◆ EXERCISE ◆
Among the lines of data below, reproduce only those from the one with "checkpoint store. -/" through the one with "def checkpointSealEffect (t", exactly as they stand, both ends included.
SUPPLIED ENTRIES below:
/-- The heartbeat record (Table RED-6). -/
def State.hbRecord (s : State) (t : Nat) : List Byte :=
  let b := beBytes 2 s.devid ++ beBytes 1 (s.role + 8 * b2n s.red.fenceOut + 16 * b2n (s.refPresent t)) ++ [0] ++ beBytes 4 s.red.hbSeq
    ++ beBytes 4 (if s.role = 1 then s.red.applied else 0) ++ beBytes 12 (dts96 t) ++ beBytes 4 ((s.red.mlp.getD 0) * 2 ^ 16)
  b ++ beBytes 4 (crc crc32 b)

/-- HEARTBEAT_SEND (R483, 19 R555): 20 µs ± 1 µs after the last. -/
def heartbeatSendEffect (t : Nat) (s : State) : State :=
  if ¬ s.pairOn ∨ ¬ (s.red.hbLast.all fun a => decide (a + us 19 ≤ t ∧ t ≤ a + us 21)) then s else
  let s1 := s.showPresent t
  let lv := !s1.red.hbPin
  ({ s1 with red := { s1.red with hbSeq := (s1.red.hbSeq + 1) % 2 ^ 32, hbPin := lv, hbLast := some t } }).emit
    (.heartbeat (if s1.red.mlp.isSome then some (s1.hbRecord t) else none) lv)

/-- MATE_HEARTBEAT_RECORD (R483): a record on the Mate Link; its EPOCH_ACK counts for a device that sends epochs. -/
def mateHeartbeatRecordEffect (_t : Nat) (b : List Byte) (s : State) : State :=
  if ¬ s.pairOn ∨ s.red.mlp.isNone ∨ b.length ≠ 32 ∨ crc crc32 (b.take 28) ≠ ofBe (b.drop 28) then s else
  let f := (b.getD 2 0).toNat
  let ack := ofBe ((b.drop 8).take 4)
  let s1 := { s with red := { s.red with hbLink := { s.red.hbLink with seen := true } } }
  if (s.role = 2 ∨ s.role = 3) ∧ f % 8 = 1 ∧ (s.red.images.any fun p => p.1 == ack) then
    { s1 with red := { s1.red with acked := ack, images := s1.red.images.filter fun p => epochFrom ack p.1 } }.setWord Reg.KSK_PAIR_EPOCH ack
  else s1

/-- A path at the end of a window. -/
def HbPath.window (p : HbPath) : HbPath :=
  if p.seen then
    let g := p.good + 1
    let l := p.lost && decide (g < 10)
    { seen := false, missed := 0, good := g, up := !l, lost := l }
  else
    let n := p.missed + 1
    { seen := false, missed := n, good := 0, up := p.up && decide (n < 3), lost := p.lost || decide (3 ≤ n) }

/-- A path's window ends: path 0 the Mate Link, 1 the pins. -/
def State.hbWindow (s : State) (t k : Nat) (p : HbPath) : State :=
  let n := p.window
  let s1 := if p.seen then s else s.cinc Ctr.KSK_HB_MISSED
  if n.lost = p.lost then s1 else s1.logSev t (if n.lost then 2 else 4) 0x8121 s.red.mate k

/-- HEARTBEAT_WINDOW (R483): a 20 µs window ends. -/
def heartbeatWindowEffect (t : Nat) (s : State) : State :=
  if ¬ s.pairOn ∨ t % us 20 ≠ 0 then s else
  let a := s.red.hbLink
  let b := s.red.hbPins
  let s1 := (s.hbWindow t 0 a).hbWindow t 1 b
  let s2 := { s1 with red := { s1.red with hbLink := a.window, hbPins := b.window } }
  let s3 := ((s2.rsetb Reg.KSK_PAIR_STAT_HB_LINK a.window.up).rsetb Reg.KSK_PAIR_STAT_HB_PIN b.window.up).showPresent t
  (s3.live t Reg.KSK_PAIR_LIVE_PATH_LOST 0 (a.window.lost || b.window.lost)).live t Reg.KSK_PAIR_LIVE_MATE_LOST 0
    (a.window.lost && b.window.lost)

/-- MLP_NEGOTIATION (00 R15 to R20), while the Mate Link's domain is ON (19 R539): the mate's range records and its choice. The spec gives the events no SRC. -/
def mlpNegotiationEffect (t : Nat) (recs : List Nat) (theirs : Option Nat) (s : State) : State :=
  if ¬ s.pairOn ∨ s.red.mlp.isSome ∨ ¬ s.domOn 90 then s else
  let (s1, src) := s.fresh 32
  match chooseVersion s1.red.mlpRange recs with
  | none => (s1.log t 0x6011 src 0).live t Reg.KSK_PAIR_LIVE_NO_COMMON_VERSION 0 true
  | some v =>
    match theirs with
    | none => s
    | some w =>
      if v ≠ w then (s1.log t 0x6011 src (v + w * 2 ^ 16)).live t Reg.KSK_PAIR_LIVE_NO_COMMON_VERSION 0 true
      else (({ s1 with red := { s1.red with mlp := some v } }).log t 0x6010 src v).live t Reg.KSK_PAIR_LIVE_NO_COMMON_VERSION 0 false

/-! ### The referee (R484 to R489, R497) -/

/-- A pattern on referee input k, its last falling edge at `inst`, is recognised at t: the input is not at its safe state, and 2 µs
have been low. -/
def State.refHeard (s : State) (t inst k : Nat) : Bool := s.pairOn && !s.pinSafe (54 + k) && decide (inst + us 2 ≤ t)

/-- The contents of every queue go: the new Active's queues begin empty (Table RED-3). (DEDUCED, log entry 141) -/
def State.emptyQueues (s : State) (t : Nat) : State :=
  (s.que.qs.map (·.1)).foldl (fun z q => z.qset t q { z.q q with items := [], build := [], taken := 0, marker := none, frag := [], fragOfs := 0 }) s

/-- A standby takes over (R496, R497, Table RED-3): it owns the outputs, its flows send FIRST, its contexts are released as seeded,
its queues begin empty, and PM seconds from the last epoch's cut on are unclassified. -/
def State.takeOver (s : State) (t : Nat) : State :=
  let s1 := s.own true
  let s2 := (s1.flowList 0).foldl (fun z i => z.setFlow 0 i { z.flow 0 i with first := 16 }) s1
  let s3 := (s2.jrm.ctx.map (·.1)).foldl (fun z c => if (z.cx c).state = 1 then z.setCx c { z.cx c with seed := true } else z) s2
  let secs := (List.range (secOf t - secOf s3.red.appliedCut + 1)).map fun k => secOf s3.red.appliedCut + k
  let s4 := (s3.pmEntries.foldl (fun z e => secs.foldl (fun y x => y.pmSec e x fun a => { a with bad := true }) z) s3).emptyQueues t
  { s4 with red := { s4.red with rxSeries := [], rxBad := false, bufBad := false, acked := 0, images := [], series := none } }

/-- RENEW (R487, R489, R497): the Active lease runs for 200 µs from the pattern's instant. -/
def renewEffect (t inst : Nat) (s : State) : State :=
  if ¬ s.refHeard t inst 0 ∨ s.role = 0 ∨ s.role = 4 then s else
  let r := s.role
  let s1 := (s.setDtsWords Reg.KSK_PAIR_EXP0 (inst + us 200)).setRole t 2 0
  if r = 1 then s1.takeOver t else s1

/-- The device gives up the Active role (R488). -/
def State.giveUp (s : State) (t cause : Nat) : State :=
  let s1 := ((s.cutEpoch t).setRole t 1 cause).own false
  { s1 with red := { s1.red with applied := 0, appliedAt := t, rxSeries := [], rxBad := false, bufBad := false, series := none } }

/-- RELEASE (R488, R489). -/
def releaseEffect (t inst : Nat) (s : State) : State :=
  if s.refHeard t inst 0 ∧ (s.role = 2 ∨ s.role = 3) then s.giveUp t 1 else s

/-- PRESENT (R484). -/
def presentEffect (t inst : Nat) (s : State) : State :=
  if s.refHeard t inst 1 then ({ s with red := { s.red with present := some inst } }).showPresent t else s

/-- REF_BAD (R484): a sequence of another form. -/
def refBadEffect (t k : Nat) (s : State) : State :=
  if s.refHeard t 0 k then (s.cinc Ctr.KSK_REF_BAD).pulse t Reg.KSK_PAIR_LIVE_REF_BAD 0 else s
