-- ==== Sys2Proof/Machine/Twins.lean ====
section
/-! DEFINITION. Avenue twins: fences, slot checkpoints, failover to a spare, spare exhaustion, repair and return (16 R461 to R473). -/
namespace Sys2Proof.Machine
open Sys2Proof

/-! ### Slots and placements -/

/-- The physical Avenue of a logical slot. -/
def State.phys (s : State) (sl : Nat) : Nat := s.rget (Reg.PLZ_SLOT_MAP_PHYS sl)
/-- The logical slot an Avenue serves. -/
def State.slotOf (s : State) (a : Nat) : Option Nat :=
  if s.aveState a = 0 ∨ s.aveState a = 5 then (List.range 32).find? fun sl => s.phys sl = a else none
/-- The slot-map field of slice n: its slot, and whether it is placed (07 R207). -/
def sliceField (n : Nat) : RF := ⟨Reg.PLZ_SLICE_SLOT (n / 4), 8 * (n % 4), 5⟩
/-- The USED bit of slice n. -/
def sliceUsed (n : Nat) : RF := ⟨Reg.PLZ_SLICE_SLOT (n / 4), 8 * (n % 4) + 5, 1⟩
/-- The slot of a slice. -/
def State.sliceSlot (s : State) (n : Nat) : Option Nat := if s.rbit (sliceUsed n) then some (s.rget (sliceField n)) else none
/-- A slice placed in a slot, or nowhere. -/
def State.placeSlice (s : State) (n : Nat) (sl : Option Nat) : State :=
  (s.rset (sliceField n) (sl.getD 0)).rsetb (sliceUsed n) sl.isSome
/-- The slices of a slot. -/
def State.slicesOn (s : State) (sl : Nat) : List Nat := (List.range 256).filter fun n => s.sliceSlot n = some sl
/-- The ODUs of a slot's tributary stage. -/
def State.odusOn (s : State) (sl : Nat) : List Nat := s.odusUsed.filter fun i => (s.odu i).slot = sl
/-- Those charged against the slot's 640 TU: a lower-order ODU is within its server's charge (06 R177). -/
def State.chargedOn (s : State) (sl : Nat) : List Nat := (s.odusOn sl).filter fun i => (s.odu i).inHo = none
/-- The ODUs that an accepted MOVE brings to a slot they are not charged to yet (01 R32). -/
def State.comingTo (s : State) (sl : Nat) : List Nat :=
  s.odusUsed.filter fun i => (s.odu i).inHo.isNone && (s.odu i).slot != sl && [false, true].any fun tx =>
    let h := s.mv (moveKey false tx i)
    (h.live && h.slotMove.isNone && h.new == sl) || s.plz.batch.any fun b => b == .move tx i sl
/-- The ODUs that take TU of a slot: those charged against it, and those an accepted MOVE brings there. -/
def State.duesOn (s : State) (sl : Nat) : List Nat := s.chargedOn sl ++ s.comingTo sl
/-- TU charged against a slot. -/
def State.slotTu (s : State) (sl : Nat) : Nat := ((s.duesOn sl).map fun i => (s.odu i).tus).sum
/-- The lower-order ODUs of an instance. -/
def State.carried (s : State) (i : Nat) : List Nat := s.odusUsed.filter fun j => (s.odu j).inHo = some i
/-- The ODUs carried by slice n, directly or within another. -/
def State.onSlice (s : State) (n : Nat) : List Nat :=
  s.odusUsed.filter fun i =>
    let o := s.odu i
    let root := match o.inHo with | some h => (match (s.odu h).inHo with | some k => k | none => h) | none => i
    let r := s.odu root
    decide (r.server < 32768) && r.ts.any fun k => s.tsSlice r.server k = n
/-- The ODUs of a slice that stand in its slots themselves. -/
def State.topOnSlice (s : State) (n : Nat) : List Nat := (s.onSlice n).filter fun i => (s.odu i).inHo = none

/-! ### The checkpoint store (R464) -/

/-- A slot's checkpoint store. -/
def State.store (s : State) (sl : Nat) : StoreH := tget (fun _ => {}) s.ave.stores sl
/-- A slot's checkpoint store replaced. -/
def State.setStore (s : State) (sl : Nat) (h : StoreH) : State :=
  { s with ave := { s.ave with stores := tput (fun _ => {}) s.ave.stores sl h } }
/-- The bound contexts of a slot. -/
def State.slotCtxs (s : State) (sl : Nat) : List Nat := (s.jrm.ctx.filter fun p => slotOfCtx p.1 = sl ∧ p.2.state ≠ 0).map (·.1)
/-- The trail table entries the contexts of a slot bind. -/
def State.slotEntries (s : State) (sl : Nat) : List Nat :=
  ((s.slotCtxs sl).flatMap fun c => (s.cx c).bind.tt.map (·.1)).eraseDups
/-- The layer instances served in a slot. -/
def State.slotKeys (s : State) (sl : Nat) : List Nat := (s.slicesOn sl).map sliceKey ++ (s.odusOn sl).map oduKey
/-- The committed state of a slot at t. -/
def State.image (s : State) (t sl : Nat) : BankH :=
  { at_ := t
    ctxs := (s.slotCtxs sl).map fun c => (c, s.cx c)
    trail := (s.slotEntries sl).map fun e => (e, s.trailGet e 0 256)
    als := (s.slotKeys sl).map fun k => (k, s.al k)
    lasts := (s.slotKeys sl).map fun k => (k, (s.rxFrame k).1)
    txs := (s.slotKeys sl).map fun k => (k, tget (fun _ => 0) s.frm.txAt k, tget (fun _ => 0) s.frm.txMfas k)
    maps := (s.odusOn sl).flatMap fun i => [(i * 2, s.mp i 0), (i * 2 + 1, s.mp i 1)] }
/-- The open bank of a slot is sealed and the other opened. -/
def State.sealBank (s : State) (t sl : Nat) : State :=
  let h := s.store sl
  let b := s.image t sl
  s.setStore sl (if h.open1 then { h with b1 := some b, open1 := false } else { h with b0 := some b, open1 := true })

/-- CHECKPOINT_SEAL (R464): at each whole multiple of 8,000 ns every slot's store seals its open bank. -/
def checkpointSealEffect (t : Nat) (s : State) : State :=
  if t % ns 8000 ≠ 0 then s else (List.range 32).foldl (fun z sl => z.sealBank t sl) s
End of SUPPLIED ENTRIES.
◆ ANSWER BELOW ◆
/-- A slot's checkpoint store. -/
def State.store (s : State) (sl : Nat) : StoreH := tget (fun _ => {}) s.ave.stores sl
/-- A slot's checkpoint store replaced. -/
def State.setStore (s : State) (sl : Nat) (h : StoreH) : State :=
  { s with ave := { s.ave with stores := tput (fun _ => {}) s.ave.stores sl h } }
/-- The bound contexts of a slot. -/
def State.slotCtxs (s : State) (sl : Nat) : List Nat := (s.jrm.ctx.filter fun p => slotOfCtx p.1 = sl ∧ p.2.state ≠ 0).map (·.1)
/-- The trail table entries the contexts of a slot bind. -/
def State.slotEntries (s : State) (sl : Nat) : List Nat :=
  ((s.slotCtxs sl).flatMap fun c => (s.cx c).bind.tt.map (·.1)).eraseDups
/-- The layer instances served in a slot. -/
def State.slotKeys (s : State) (sl : Nat) : List Nat := (s.slicesOn sl).map sliceKey ++ (s.odusOn sl).map oduKey
/-- The committed state of a slot at t. -/
def State.image (s : State) (t sl : Nat) : BankH :=
  { at_ := t
    ctxs := (s.slotCtxs sl).map fun c => (c, s.cx c)
    trail := (s.slotEntries sl).map fun e => (e, s.trailGet e 0 256)
    als := (s.slotKeys sl).map fun k => (k, s.al k)
    lasts := (s.slotKeys sl).map fun k => (k, (s.rxFrame k).1)
    txs := (s.slotKeys sl).map fun k => (k, tget (fun _ => 0) s.frm.txAt k, tget (fun _ => 0) s.frm.txMfas k)
    maps := (s.odusOn sl).flatMap fun i => [(i * 2, s.mp i 0), (i * 2 + 1, s.mp i 1)] }
/-- The open bank of a slot is sealed and the other opened. -/
def State.sealBank (s : State) (t sl : Nat) : State :=
  let h := s.store sl
  let b := s.image t sl
  s.setStore sl (if h.open1 then { h with b1 := some b, open1 := false } else { h with b0 := some b, open1 := true })

/-- CHECKPOINT_SEAL (R464): at each whole multiple of 8,000 ns every slot's store seals its open bank. -/
def checkpointSealEffect (t : Nat) (s : State) : State :=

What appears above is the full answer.